Chorische Behauptung aus dem Off, ohne szenische Umsetzung, bleibt der Auftritt des Walds von Birnam. Nachdem Macduff den Macbeth in einem Showdown erschossen hat, wird auch die tote Lady herbeigeschleift. Jenen roten Teppich, der schon für König Duncan und für Macbeth ausgerollt wurde, beschreitet nun Malcolm (Jörg Schörner) als neuer Herrscher, der sich selbst die königliche Offiziersjacke mit noch mehr Orden anlegt.

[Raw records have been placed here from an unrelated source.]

-- ==== Sys2Proof/Word.lean ====
section
/-! DEFINITION. The word types of the device (R7): bytes, 32-bit register words, 40-bit machine words, 64-bit words. -/
namespace Sys2Proof.Machine

/-- One byte. -/
abbrev Byte := BitVec 8
/-- A register word (32 bits). -/
abbrev W32 := BitVec 32
/-- A machine word of a core (40 bits). -/
abbrev W40 := BitVec 40
/-- A counter, a time or a double word (64 bits). -/
abbrev W64 := BitVec 64

end Sys2Proof.Machine
end

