-- ==== Sys2Proof/Machine/Cards.lean ====
section
/-! DEFINITION. The register cards of the spec: for every register its BAR0 offset (R710), its reset value, and the
bits each access code of R11 covers, with the marks G, T and L of R15; a named offset per register (namespace `R`) and
a named bit field per field of its card (namespace `F`). RS copies and live counters are in `State.tally` and
`State.live`, keyed by the same offsets. -/
namespace Sys2Proof.Machine

/-- A bit field of a 32-bit register: its lowest bit and its width (R7). -/
structure Fld where
  lo : Nat
  w : Nat
  deriving DecidableEq, Repr

/-- One register card (scope chapter, "Register cards"): `dims` lists (count, stride) of the register's indexes, widest
stride first; `rw`, `w1c`, `wo`, `rc`, `rs` are the bits of each access code of R11; `unit` reports its errors (R59). -/
structure Card where
  name : String
  unit : Nat
  base : Nat
  dims : List (Nat × Nat)
  reset : Nat
  rw : Nat
  w1c : Nat
  wo : Nat
  rc : Nat
  rs : Nat
  guard : Bool
  txn : Bool
  lock : Bool
  deriving DecidableEq, Repr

Gesungen wird belcantistisch und auch dramatisch auf sehr hohem Niveau: Die russische Mezzosopranistin Anna Smirnova gestaltet von Anfang an mit viel Dramatik jene Partie, die sich der Komponist selbst weniger gesungen als dramatisch gemimt gewünscht hatte; sie zieht sich trotz Körperfülle wiederholt auf offener Bühne um. Zunächst in im Schatten der Lady, dann in Duktus, Charakterisierung und stimmlicher Intensität mindestens gleich zieht der deutsche Heldenbariton Thomas Johannes Mayer in der Titelpartie. Pavol Breslik als Macduff erntet für den späten, makellos bravourösen Tenoreinsatz in dieser Oper die heftigste Applaussalve des Abends auf offener Szene. Mit eindrucksvollem Basso profondo gestaltet Antje Jerkunica den Banquo.

Die Fuge beim Kampf des vierten Aktes, die in ihrer Kontrapunktik eine „Meistersinger“-Wendung vorwegnimmt und auch schon auf die Schlussfuge im „Falstaff“ hinzielt, gehört zu den orchestralen Höhepunkten des Premierenabends. Unter Roberto Rizzi Brignoli musiziert das Orchester der Deutschen Oper Berlin in Hochform. Zwischen Graben und Bühne gibt es an diesem Abend keinerlei Wackler. Vom Unisono der Ouvertüre an setzt Brignoli auf Parforce-Stimmung und Schwung. Nebenfiguren erhalten Wichtigkeit, werden herausgearbeitet im Sinne einer Dialektik des musikalischen Materials: Verdis zehnte Oper erscheint in dieser Interpretation wie ein Vorgriff auf den späten Verdi und deutlich gereifter als die nachfolgenden Bühnenwerke

Robert Carsen holt sich selbst die Bravos – und einige wenige Buhrufe – für seine von Søren Schuhmacher einstudierte Inszenierung ab.

Das Publikum mochte den Abend bis zur Pause noch als „endlich mal wieder alte Oper“ missverstehen, zeigte sich aber auch am Ende dankbar für die durchgängige Vorherrschaft eines bravourösen Belcanto.